*** Opening DATA TO EXAMINE ***

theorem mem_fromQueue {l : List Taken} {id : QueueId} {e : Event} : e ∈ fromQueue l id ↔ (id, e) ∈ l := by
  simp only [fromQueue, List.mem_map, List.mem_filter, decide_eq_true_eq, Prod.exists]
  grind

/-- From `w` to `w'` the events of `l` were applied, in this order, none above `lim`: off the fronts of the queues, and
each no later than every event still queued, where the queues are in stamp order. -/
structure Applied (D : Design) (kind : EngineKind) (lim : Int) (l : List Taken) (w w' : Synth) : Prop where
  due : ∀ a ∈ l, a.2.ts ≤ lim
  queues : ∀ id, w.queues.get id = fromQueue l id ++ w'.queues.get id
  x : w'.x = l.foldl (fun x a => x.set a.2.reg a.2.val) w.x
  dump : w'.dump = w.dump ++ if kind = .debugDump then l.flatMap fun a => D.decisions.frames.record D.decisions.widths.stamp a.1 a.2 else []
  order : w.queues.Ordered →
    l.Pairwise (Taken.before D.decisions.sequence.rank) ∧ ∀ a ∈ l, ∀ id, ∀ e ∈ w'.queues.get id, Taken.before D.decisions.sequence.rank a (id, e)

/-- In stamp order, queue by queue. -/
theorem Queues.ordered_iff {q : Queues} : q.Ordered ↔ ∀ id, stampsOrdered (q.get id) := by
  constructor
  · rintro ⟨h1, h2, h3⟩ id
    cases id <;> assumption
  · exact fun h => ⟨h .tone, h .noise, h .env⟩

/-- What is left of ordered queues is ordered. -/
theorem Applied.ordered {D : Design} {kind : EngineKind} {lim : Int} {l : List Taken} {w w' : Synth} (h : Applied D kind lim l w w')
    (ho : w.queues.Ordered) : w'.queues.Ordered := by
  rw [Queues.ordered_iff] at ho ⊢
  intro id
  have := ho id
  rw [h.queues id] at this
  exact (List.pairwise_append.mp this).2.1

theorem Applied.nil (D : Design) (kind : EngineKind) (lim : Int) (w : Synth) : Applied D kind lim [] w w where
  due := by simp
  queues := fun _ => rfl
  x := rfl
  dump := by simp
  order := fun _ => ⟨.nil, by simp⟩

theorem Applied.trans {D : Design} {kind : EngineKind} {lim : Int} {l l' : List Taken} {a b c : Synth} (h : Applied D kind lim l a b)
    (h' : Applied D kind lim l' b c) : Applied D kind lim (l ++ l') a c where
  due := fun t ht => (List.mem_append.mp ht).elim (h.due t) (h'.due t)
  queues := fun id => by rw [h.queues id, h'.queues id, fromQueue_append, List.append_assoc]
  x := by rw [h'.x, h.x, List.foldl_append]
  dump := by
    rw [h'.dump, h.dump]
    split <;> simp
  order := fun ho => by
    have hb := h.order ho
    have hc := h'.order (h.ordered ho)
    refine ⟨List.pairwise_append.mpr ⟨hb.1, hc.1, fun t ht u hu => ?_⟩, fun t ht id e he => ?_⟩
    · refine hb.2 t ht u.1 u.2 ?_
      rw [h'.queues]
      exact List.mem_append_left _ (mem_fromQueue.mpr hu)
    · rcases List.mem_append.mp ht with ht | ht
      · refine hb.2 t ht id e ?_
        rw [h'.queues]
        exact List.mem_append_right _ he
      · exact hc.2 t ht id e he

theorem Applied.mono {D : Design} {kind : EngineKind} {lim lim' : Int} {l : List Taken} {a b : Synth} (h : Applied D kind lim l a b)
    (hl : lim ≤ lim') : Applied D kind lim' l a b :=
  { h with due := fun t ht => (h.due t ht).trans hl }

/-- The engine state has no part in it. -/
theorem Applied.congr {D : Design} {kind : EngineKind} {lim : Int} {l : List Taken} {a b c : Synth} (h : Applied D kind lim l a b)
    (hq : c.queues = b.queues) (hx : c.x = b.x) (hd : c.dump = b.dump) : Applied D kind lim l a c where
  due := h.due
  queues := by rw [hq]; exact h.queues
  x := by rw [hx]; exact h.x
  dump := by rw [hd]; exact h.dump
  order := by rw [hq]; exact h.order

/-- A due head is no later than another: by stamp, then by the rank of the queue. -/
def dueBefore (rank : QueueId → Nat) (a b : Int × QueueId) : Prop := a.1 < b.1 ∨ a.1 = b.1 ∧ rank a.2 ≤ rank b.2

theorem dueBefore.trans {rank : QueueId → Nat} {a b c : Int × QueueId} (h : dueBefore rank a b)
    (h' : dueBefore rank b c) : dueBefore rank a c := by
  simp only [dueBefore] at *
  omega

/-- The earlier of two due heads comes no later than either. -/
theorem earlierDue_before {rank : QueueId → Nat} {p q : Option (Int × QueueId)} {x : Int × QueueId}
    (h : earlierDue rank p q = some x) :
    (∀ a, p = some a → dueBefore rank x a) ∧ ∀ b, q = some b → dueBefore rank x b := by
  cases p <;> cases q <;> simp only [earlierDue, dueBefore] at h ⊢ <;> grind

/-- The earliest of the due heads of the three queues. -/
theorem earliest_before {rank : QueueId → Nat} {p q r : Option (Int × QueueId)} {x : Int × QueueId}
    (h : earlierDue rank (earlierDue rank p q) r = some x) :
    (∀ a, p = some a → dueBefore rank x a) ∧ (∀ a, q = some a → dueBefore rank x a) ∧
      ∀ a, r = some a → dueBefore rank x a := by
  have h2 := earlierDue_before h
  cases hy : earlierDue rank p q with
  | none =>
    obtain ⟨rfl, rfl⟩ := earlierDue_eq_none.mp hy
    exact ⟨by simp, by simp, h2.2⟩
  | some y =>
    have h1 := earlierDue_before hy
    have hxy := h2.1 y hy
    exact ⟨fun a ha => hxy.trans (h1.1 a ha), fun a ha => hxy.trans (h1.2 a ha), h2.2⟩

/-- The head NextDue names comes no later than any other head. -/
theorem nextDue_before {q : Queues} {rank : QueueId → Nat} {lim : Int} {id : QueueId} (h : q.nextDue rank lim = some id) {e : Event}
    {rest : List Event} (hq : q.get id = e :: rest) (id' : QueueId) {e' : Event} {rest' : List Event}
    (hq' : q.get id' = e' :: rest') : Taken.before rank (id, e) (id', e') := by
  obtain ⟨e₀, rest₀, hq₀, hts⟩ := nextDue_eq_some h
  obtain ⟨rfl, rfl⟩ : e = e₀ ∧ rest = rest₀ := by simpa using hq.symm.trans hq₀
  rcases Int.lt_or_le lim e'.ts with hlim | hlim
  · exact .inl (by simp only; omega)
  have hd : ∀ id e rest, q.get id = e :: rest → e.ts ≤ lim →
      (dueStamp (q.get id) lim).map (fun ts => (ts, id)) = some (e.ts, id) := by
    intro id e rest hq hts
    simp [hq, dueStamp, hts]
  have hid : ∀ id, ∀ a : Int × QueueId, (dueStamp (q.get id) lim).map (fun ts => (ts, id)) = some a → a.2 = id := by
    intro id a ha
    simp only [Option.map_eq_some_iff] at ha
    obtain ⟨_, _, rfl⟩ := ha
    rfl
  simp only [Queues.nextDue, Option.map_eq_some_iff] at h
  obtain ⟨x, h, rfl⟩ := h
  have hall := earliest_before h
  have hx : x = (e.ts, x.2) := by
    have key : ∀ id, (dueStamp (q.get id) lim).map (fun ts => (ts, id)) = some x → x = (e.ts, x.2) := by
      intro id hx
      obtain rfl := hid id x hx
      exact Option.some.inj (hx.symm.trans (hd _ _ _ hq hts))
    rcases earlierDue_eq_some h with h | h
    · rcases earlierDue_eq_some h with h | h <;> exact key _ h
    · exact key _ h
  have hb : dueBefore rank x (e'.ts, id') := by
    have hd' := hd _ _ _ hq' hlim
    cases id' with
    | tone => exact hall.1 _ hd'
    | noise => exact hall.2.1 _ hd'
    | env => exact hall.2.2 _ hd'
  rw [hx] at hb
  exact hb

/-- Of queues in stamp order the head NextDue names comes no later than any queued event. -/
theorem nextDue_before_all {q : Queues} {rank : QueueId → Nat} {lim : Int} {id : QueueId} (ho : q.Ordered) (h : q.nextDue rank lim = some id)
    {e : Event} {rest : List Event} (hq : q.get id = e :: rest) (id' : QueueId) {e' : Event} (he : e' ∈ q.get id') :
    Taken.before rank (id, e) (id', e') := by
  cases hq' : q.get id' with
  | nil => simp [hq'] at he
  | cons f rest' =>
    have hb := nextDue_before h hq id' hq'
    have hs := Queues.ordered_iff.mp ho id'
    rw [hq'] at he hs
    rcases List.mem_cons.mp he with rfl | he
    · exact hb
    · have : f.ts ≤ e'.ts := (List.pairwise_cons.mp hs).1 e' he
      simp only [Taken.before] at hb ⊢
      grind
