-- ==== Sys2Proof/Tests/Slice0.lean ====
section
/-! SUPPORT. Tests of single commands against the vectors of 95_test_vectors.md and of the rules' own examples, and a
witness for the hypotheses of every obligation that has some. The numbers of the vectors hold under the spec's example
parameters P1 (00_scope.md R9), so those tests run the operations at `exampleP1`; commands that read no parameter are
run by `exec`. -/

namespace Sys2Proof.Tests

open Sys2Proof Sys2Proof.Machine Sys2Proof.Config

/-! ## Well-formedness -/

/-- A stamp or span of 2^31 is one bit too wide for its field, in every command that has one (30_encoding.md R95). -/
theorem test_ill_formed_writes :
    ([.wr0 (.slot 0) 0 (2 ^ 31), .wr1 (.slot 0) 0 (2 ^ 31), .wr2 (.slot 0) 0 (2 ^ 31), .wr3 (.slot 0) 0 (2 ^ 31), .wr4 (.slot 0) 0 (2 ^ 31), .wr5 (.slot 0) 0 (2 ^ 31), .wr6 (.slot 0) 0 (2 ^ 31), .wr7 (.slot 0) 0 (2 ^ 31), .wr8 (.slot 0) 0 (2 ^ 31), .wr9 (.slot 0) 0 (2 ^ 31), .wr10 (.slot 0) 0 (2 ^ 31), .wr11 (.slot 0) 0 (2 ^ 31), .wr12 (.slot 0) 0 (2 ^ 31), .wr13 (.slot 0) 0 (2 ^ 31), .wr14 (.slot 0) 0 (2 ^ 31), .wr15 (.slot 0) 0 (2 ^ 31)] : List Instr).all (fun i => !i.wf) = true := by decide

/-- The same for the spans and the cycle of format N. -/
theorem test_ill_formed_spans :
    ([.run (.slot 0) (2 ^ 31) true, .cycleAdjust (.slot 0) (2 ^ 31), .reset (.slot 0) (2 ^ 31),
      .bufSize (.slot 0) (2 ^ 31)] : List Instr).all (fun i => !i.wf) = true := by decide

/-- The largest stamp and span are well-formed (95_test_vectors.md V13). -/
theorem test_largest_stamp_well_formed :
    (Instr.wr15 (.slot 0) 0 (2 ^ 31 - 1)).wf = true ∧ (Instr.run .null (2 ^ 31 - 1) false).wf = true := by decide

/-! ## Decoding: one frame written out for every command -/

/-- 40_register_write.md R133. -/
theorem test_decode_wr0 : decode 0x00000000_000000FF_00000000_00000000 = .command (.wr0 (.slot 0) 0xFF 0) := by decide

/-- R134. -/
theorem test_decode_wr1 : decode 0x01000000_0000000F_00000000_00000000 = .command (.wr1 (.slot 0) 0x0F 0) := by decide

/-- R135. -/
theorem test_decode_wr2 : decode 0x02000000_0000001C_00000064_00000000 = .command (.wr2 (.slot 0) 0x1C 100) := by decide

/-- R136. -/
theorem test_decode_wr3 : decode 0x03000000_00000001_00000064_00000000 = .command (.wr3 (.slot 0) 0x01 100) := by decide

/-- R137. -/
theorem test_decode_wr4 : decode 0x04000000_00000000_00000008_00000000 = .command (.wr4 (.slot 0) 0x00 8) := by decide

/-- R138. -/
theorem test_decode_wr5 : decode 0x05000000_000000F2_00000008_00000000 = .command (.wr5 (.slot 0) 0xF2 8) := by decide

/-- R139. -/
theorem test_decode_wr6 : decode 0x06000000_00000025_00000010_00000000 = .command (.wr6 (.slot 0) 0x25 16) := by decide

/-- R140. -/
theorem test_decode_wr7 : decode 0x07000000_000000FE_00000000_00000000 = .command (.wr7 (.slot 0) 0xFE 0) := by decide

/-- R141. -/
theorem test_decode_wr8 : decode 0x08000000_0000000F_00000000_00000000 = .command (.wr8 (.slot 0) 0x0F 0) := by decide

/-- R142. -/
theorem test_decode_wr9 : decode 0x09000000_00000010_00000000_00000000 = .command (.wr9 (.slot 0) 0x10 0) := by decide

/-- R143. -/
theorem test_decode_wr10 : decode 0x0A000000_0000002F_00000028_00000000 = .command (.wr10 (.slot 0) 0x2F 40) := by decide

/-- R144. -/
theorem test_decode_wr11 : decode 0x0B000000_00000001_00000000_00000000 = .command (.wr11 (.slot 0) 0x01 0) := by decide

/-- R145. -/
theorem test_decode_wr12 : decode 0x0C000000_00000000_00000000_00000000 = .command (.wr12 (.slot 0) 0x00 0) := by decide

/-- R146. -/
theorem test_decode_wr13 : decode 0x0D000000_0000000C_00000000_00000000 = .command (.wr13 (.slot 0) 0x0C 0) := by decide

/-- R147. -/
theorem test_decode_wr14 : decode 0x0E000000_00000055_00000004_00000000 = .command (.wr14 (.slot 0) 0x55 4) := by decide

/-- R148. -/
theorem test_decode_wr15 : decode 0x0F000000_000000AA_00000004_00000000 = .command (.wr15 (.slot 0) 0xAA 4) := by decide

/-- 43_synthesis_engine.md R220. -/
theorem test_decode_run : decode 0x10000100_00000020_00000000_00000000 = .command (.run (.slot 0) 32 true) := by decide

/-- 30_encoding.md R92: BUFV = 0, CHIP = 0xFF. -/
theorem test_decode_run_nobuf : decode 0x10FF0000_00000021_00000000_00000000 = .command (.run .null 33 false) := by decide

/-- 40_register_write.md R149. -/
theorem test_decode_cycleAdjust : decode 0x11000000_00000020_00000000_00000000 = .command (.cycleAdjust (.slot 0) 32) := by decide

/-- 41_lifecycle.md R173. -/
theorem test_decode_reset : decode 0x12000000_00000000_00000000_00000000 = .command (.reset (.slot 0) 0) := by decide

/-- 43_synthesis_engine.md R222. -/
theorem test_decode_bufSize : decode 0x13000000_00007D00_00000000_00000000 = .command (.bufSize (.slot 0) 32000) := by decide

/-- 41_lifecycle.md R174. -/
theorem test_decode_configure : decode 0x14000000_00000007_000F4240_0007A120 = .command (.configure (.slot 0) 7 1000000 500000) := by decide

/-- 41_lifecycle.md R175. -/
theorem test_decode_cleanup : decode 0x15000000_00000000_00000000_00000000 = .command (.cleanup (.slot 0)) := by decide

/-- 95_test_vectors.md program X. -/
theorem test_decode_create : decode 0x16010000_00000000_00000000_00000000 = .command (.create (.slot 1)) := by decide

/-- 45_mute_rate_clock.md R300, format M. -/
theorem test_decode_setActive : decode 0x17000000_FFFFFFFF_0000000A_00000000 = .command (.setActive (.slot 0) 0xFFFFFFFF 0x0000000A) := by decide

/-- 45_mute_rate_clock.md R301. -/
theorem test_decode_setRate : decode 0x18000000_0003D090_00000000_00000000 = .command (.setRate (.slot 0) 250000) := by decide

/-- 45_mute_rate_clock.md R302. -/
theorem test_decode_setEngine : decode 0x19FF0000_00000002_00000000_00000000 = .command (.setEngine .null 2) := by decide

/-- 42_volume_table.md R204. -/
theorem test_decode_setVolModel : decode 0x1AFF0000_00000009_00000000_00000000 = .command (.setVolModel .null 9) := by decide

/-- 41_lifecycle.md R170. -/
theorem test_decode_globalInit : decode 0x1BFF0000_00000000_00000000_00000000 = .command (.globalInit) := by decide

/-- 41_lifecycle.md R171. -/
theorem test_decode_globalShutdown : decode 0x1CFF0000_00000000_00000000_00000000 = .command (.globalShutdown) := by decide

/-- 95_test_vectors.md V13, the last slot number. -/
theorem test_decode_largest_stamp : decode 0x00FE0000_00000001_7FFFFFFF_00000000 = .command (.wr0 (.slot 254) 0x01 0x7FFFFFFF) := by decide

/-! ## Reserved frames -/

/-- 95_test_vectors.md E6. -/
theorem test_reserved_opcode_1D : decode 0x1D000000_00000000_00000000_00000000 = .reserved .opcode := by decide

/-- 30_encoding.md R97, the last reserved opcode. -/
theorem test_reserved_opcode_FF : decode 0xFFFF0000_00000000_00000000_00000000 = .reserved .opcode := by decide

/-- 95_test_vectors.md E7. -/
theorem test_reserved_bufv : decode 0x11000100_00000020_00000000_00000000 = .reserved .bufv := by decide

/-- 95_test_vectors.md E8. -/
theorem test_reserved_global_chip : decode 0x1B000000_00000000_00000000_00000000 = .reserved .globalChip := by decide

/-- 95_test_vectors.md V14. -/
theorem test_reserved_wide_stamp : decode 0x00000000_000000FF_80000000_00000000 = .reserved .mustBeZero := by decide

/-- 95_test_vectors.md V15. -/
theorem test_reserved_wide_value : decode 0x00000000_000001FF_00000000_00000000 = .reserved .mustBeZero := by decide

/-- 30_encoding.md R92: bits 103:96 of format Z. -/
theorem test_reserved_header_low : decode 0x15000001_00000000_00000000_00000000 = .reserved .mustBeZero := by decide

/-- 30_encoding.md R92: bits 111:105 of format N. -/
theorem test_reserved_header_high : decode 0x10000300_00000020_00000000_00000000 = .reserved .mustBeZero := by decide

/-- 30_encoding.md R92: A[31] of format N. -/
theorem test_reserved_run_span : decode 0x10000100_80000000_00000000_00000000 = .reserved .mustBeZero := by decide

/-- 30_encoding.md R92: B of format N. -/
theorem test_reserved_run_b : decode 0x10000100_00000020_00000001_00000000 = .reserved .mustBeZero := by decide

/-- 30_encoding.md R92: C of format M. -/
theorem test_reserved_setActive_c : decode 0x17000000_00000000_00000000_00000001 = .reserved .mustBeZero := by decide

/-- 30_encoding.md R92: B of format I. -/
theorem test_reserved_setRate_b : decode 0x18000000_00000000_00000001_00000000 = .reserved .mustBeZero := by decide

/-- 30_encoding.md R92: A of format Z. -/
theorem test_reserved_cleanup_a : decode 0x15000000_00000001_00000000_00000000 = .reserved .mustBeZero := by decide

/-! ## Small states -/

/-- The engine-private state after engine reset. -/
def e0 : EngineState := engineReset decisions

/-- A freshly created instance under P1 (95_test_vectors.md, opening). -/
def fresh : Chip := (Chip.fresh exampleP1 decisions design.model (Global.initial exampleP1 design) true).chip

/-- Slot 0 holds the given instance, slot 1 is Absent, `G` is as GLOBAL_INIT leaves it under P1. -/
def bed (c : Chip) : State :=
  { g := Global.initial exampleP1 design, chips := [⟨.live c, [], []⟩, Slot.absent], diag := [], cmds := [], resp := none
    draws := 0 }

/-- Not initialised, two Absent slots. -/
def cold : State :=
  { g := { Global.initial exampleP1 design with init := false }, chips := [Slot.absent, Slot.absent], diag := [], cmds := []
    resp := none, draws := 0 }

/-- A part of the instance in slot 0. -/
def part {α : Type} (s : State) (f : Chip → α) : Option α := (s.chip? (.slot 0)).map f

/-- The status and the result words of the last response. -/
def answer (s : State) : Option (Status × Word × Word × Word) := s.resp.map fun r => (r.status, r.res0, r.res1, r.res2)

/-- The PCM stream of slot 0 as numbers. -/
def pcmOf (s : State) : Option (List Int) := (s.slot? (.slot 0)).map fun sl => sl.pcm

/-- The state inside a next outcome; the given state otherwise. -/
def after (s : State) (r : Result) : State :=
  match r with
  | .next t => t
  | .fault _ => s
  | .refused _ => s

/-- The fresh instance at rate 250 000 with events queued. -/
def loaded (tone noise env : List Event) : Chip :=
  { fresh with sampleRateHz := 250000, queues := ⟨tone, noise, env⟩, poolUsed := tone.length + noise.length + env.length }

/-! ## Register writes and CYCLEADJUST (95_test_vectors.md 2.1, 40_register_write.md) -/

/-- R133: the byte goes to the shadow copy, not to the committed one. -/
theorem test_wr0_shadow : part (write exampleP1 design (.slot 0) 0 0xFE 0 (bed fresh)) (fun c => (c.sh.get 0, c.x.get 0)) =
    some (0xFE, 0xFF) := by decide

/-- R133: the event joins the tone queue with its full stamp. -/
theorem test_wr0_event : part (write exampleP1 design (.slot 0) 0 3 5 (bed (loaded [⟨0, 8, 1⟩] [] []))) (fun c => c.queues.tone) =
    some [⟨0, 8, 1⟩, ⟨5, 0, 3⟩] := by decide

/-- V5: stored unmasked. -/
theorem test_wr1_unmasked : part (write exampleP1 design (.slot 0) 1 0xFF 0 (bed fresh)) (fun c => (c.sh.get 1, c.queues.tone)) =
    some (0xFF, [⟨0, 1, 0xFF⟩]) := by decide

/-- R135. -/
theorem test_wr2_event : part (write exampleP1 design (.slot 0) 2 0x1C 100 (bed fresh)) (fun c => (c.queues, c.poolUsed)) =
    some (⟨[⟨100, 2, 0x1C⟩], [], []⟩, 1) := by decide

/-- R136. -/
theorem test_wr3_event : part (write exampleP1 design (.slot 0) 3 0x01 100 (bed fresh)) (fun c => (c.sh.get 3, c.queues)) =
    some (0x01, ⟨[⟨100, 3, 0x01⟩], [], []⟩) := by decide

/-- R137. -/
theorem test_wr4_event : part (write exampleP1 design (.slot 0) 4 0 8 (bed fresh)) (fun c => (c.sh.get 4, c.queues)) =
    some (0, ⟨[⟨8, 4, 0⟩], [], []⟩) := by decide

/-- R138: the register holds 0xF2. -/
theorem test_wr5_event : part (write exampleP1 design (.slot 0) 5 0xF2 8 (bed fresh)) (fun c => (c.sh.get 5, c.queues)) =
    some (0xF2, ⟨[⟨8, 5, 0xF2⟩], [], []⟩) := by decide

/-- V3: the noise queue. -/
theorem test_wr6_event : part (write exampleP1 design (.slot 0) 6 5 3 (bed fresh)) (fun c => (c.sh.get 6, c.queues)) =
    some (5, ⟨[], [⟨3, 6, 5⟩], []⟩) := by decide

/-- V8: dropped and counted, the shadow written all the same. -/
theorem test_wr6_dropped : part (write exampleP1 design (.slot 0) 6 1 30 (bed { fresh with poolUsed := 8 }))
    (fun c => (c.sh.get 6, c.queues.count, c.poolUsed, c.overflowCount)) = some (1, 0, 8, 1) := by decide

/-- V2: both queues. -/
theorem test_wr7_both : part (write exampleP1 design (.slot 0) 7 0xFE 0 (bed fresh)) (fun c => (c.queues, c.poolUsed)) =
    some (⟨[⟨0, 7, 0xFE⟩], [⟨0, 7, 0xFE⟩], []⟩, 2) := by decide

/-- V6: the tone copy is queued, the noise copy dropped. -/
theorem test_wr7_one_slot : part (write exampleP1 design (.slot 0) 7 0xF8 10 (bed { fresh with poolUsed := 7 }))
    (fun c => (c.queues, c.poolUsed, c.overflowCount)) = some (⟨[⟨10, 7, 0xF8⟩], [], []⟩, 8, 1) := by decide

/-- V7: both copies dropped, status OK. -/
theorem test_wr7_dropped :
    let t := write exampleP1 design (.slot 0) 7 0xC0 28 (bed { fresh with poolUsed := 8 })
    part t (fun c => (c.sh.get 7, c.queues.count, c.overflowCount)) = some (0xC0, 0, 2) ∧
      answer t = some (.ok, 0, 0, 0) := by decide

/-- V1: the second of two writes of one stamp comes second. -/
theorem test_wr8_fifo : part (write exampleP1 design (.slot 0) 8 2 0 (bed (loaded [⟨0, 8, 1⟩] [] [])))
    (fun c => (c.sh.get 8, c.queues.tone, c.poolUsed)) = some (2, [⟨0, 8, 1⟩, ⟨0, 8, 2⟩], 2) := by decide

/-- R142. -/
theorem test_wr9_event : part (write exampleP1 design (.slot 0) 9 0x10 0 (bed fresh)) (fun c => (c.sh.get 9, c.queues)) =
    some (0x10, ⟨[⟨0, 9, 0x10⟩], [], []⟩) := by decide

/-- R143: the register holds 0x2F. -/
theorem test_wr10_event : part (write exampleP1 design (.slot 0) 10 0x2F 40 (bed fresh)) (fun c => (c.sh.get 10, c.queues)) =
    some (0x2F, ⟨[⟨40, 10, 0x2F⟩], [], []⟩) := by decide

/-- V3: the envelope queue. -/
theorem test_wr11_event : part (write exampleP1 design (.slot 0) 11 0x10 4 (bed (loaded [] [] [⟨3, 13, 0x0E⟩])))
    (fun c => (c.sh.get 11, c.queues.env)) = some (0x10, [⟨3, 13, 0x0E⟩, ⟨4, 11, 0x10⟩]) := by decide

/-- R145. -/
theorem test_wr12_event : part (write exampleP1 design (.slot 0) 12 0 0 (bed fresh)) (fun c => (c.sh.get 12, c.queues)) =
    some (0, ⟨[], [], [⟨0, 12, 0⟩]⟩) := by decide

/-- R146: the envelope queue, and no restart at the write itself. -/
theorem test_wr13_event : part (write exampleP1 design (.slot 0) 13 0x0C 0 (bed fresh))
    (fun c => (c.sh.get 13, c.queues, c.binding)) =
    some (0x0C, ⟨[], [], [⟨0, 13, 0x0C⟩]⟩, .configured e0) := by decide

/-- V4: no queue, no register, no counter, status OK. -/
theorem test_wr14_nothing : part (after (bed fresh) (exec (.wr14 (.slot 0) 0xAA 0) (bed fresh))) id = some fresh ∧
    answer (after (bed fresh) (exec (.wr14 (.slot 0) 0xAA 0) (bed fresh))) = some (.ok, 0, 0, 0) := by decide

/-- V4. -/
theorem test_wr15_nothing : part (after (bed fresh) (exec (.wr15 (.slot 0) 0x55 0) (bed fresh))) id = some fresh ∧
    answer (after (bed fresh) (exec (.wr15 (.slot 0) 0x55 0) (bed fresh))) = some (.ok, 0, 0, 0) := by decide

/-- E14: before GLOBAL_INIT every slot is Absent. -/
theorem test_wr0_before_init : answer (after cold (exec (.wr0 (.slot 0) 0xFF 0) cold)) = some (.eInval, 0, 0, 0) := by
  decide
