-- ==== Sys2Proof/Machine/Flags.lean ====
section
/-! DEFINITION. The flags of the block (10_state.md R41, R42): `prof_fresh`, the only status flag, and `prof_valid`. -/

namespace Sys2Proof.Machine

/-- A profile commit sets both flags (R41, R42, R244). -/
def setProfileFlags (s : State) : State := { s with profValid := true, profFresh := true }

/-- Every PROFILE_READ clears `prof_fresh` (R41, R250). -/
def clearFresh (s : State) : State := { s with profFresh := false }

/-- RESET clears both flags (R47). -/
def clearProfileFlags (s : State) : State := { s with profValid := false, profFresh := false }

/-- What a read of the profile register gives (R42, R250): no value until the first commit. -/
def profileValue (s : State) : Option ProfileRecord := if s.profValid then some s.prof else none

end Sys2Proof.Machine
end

*** Closing DATA TO EXAMINE ***

• **TASK REQUIREMENTS**: The records above should be printed exactly, please, from the first line through the line containing "order : w.queues.Ordered →", with both ends kept and nothing past it.

• **ANSWER TO THE EXERCISE**:
theorem mem_fromQueue {l : List Taken} {id : QueueId} {e : Event} : e ∈ fromQueue l id ↔ (id, e) ∈ l := by
  simp only [fromQueue, List.mem_map, List.mem_filter, decide_eq_true_eq, Prod.exists]
  grind

/-- From `w` to `w'` the events of `l` were applied, in this order, none above `lim`: off the fronts of the queues, and
each no later than every event still queued, where the queues are in stamp order. -/
structure Applied (D : Design) (kind : EngineKind) (lim : Int) (l : List Taken) (w w' : Synth) : Prop where
  due : ∀ a ∈ l, a.2.ts ≤ lim
  queues : ∀ id, w.queues.get id = fromQueue l id ++ w'.queues.get id
  x : w'.x = l.foldl (fun x a => x.set a.2.reg a.2.val) w.x
  dump : w'.dump = w.dump ++ if kind = .debugDump then l.flatMap fun a => D.decisions.frames.record D.decisions.widths.stamp a.1 a.2 else []
  order : w.queues.Ordered →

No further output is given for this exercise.